В этом протоколе, мы описали нашу процедура катетеризации, коллагеназы перфузии и диссоциации мышиной поджелудочной железы, с целью выделения островков Лангерганса. Технически, наш метод, овладев, должны обеспечивать изоляцию поджелудочной железы в течение 4 мин эвтаназии животных, и на 1 час должно привести к изоляции островков от одного животного. Быстрота методика позволяет выделить из островков до 12 мышей в типичном участке, в результате чего изоляции до 3000 островков.
В отличие от других протоколов, которые используют сырую препаратов коллагеназы, наш протокол имеет использование очищенных протеаз, CI фермента коллагеназы MA и CI фермента протеазы BP. Изменения в последовательности TDE препараты, которые являются коммерчески доступными требует, чтобы каждая партия индивидуально протестирована и оптимизирована до общего использования. Это много-к-много изменчивость привело нас к рассмотрению использования пуриFied TDES от VitaCyte. Эти высокоочищенного TDES характеризуется несколькими методами, включая применение чувствительных флуоресценции меченых анализы подложки. Анализа флуоресценции CDA более чувствительны к различным молекулярным формам коллагеназы, которые имеют различные кинетики в унижающему достоинство родного коллагена. Историческая пептида анализы субстрата дают неполную оценку коллагеназы. Характеризуя коллагеназы несколькими методами обеспечивает большую активность фермента между партиями.
Исходя из нашего внутреннего тестирования с использованием различных препаратов коллагеназы в продаже, мы обнаружили, что очищенный фермент комбинации дал воспроизводимые многие-к-много результатов. Основными преимуществами использования высокой степени очистки и тщательно характеризуется TDES в этом приложении раз оптимальный состав ферментов определен, многие-к-много производительности согласованность гарантирована. Эта согласованность исключает трудоемкий процесс много квалификация обычно требуетсядля продуктов сырая или обогащенные коллагеназы. Очищенный TDES также включить дополнительные изменения состава для улучшения урожайности и качества островки оправился от различных штаммов мыши. Отчетный оптимальных составов ферментов для выделения островков из разных линий мышей можно более эффективно общались. Это, в свою очередь, приводит к более продуктивного использования ресурсов и повышение гибкости в экспериментальном дизайне.
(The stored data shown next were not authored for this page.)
-- ==== Sys2Proof/Proofs/Scope.lean ====
section
/-! PROOFS. The statement of 00_scope.md: the 28-bit rotations. The formulas come from the rotation's definition, whose
count is taken modulo 28; the movement of DES bits comes from the law of a rotation's bits, `getLsbD_rotl28`. -/

namespace Sys2Proof.Machine

/-! ## Rotations in DES bit numbers and as shifts (00 R11, R13) -/

theorem rotl28_eq_shifts (c : BitVec 28) (s : Nat) (h : s < 28) :
    rotl28 c s = ((c <<< s) ||| (c >>> (28 - s))) := by
  rw [rotl28, BitVec.rotateLeft_def, Nat.mod_eq_of_lt h]

theorem rotr28_eq_shifts (c : BitVec 28) (s : Nat) (h : s < 28) :
    rotr28 c s = ((c >>> s) ||| (c <<< (28 - s))) := by
  rw [rotr28, BitVec.rotateRight_def, Nat.mod_eq_of_lt h]

/-- A DES bit of a 28-bit value as a bit counted from the least significant one. -/
theorem dbit_eq_getLsbD (c : BitVec 28) (i : Nat) (h1 : 1 ≤ i) (h28 : i ≤ 28) : dbit c i = c.getLsbD (28 - i) := by
  rw [dbit, BitVec.getMsbD, decide_eq_true (by omega), Bool.true_and]
  congr 1; omega

/-- A left rotation moves DES bit `i + s` to DES bit `i`. -/
theorem dbit_rotl28 (c : BitVec 28) (s i : Nat) (h1 : 1 ≤ i) (h : i + s ≤ 28) :
    dbit (rotl28 c s) i = dbit c (i + s) := by
  rw [dbit_eq_getLsbD _ _ h1 (by omega), dbit_eq_getLsbD _ _ (by omega) h, getLsbD_rotl28 _ _ _ (by omega)]
  congr 1; omega

theorem rotl28_zero (c : BitVec 28) : rotl28 c 0 = c :=
  eq_of_dbit fun i h1 h28 => dbit_rotl28 c 0 i h1 h28

theorem rotr28_zero (c : BitVec 28) : rotr28 c 0 = c := by
  rw [← rotl28_eq_rotr28 c 0 0 rfl, rotl28_zero]

/-- Settles O16: the formulas are the rotation's definition at a count below 28, a left rotation's DES bits are those of
`dbit_rotl28`, and the identity is its case of count 0. -/
theorem rotationsAreThoseOfRule13 : Obligations.RotationsAreThoseOfRule13 := by
  intro c s hs
  have hlt : s < 28 := Nat.lt_succ_of_le hs
  exact ⟨rotl28_eq_shifts c s hlt, rotr28_eq_shifts c s hlt, dbit_rotl28 c s, rotl28_zero c, rotr28_zero c⟩

end Sys2Proof.Machine
end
Есть много важных шагов, которые могут повлиять на исход островок изоляции с помощью нашего протокола. Во-первых, это необходимость обеспечения эффективного инфляции поджелудочной железы во время перфузии ферментного препарата. Важно, чтобы начать инфляции с нежной силой на шприце, а также увеличить силу, как поджелудочная железа раздувается. Это полезно для перемещения кишечника и поджелудочной железы поднять во время инфляции, так что коллагеназы perfuses весь орган. Другим важным шагом является силой, с которой трясет труб AfteГ инкубации при 37 ° C (шаг 2,2). Мы обнаружили, что встряхивая поджелудочной железы трудно против крышку трубки вызывает фрагментацию островки, но без какой-либо механической диссоциации на этот шаг, островок урожаи могут резко упасть. Важно также, что на этапе диссоциации со шприцем (шаг 2,5), среднего уровня сила применяется во время перемещения вверх и вниз с поршнем, что обеспечивает адекватное диссоциации ткани, прежде чем этап фильтрации (2,6), где очень мало ткань должна быть сохранена на сетчатый фильтр чая. И, наконец, последний шаг, чтобы внимательно следить является стремление всего 20 мл Histopaque фракционированного островков. Хотя островков, как правило, на стыке Histopaque и HBSS, мы обнаружили, что мы теряем островков, когда мы пытаемся удалить только интерфейс, вместо этого, мы теперь полностью удалить 20 мл использованием большого диаметра 25 мл пипетки. Мы добавили фильтрацию через перевернутый 70 мкм фильтром (шаг 2,11), чтобы устранить необходимость вentrifuge островки несколько раз, чтобы смыть Histopaque.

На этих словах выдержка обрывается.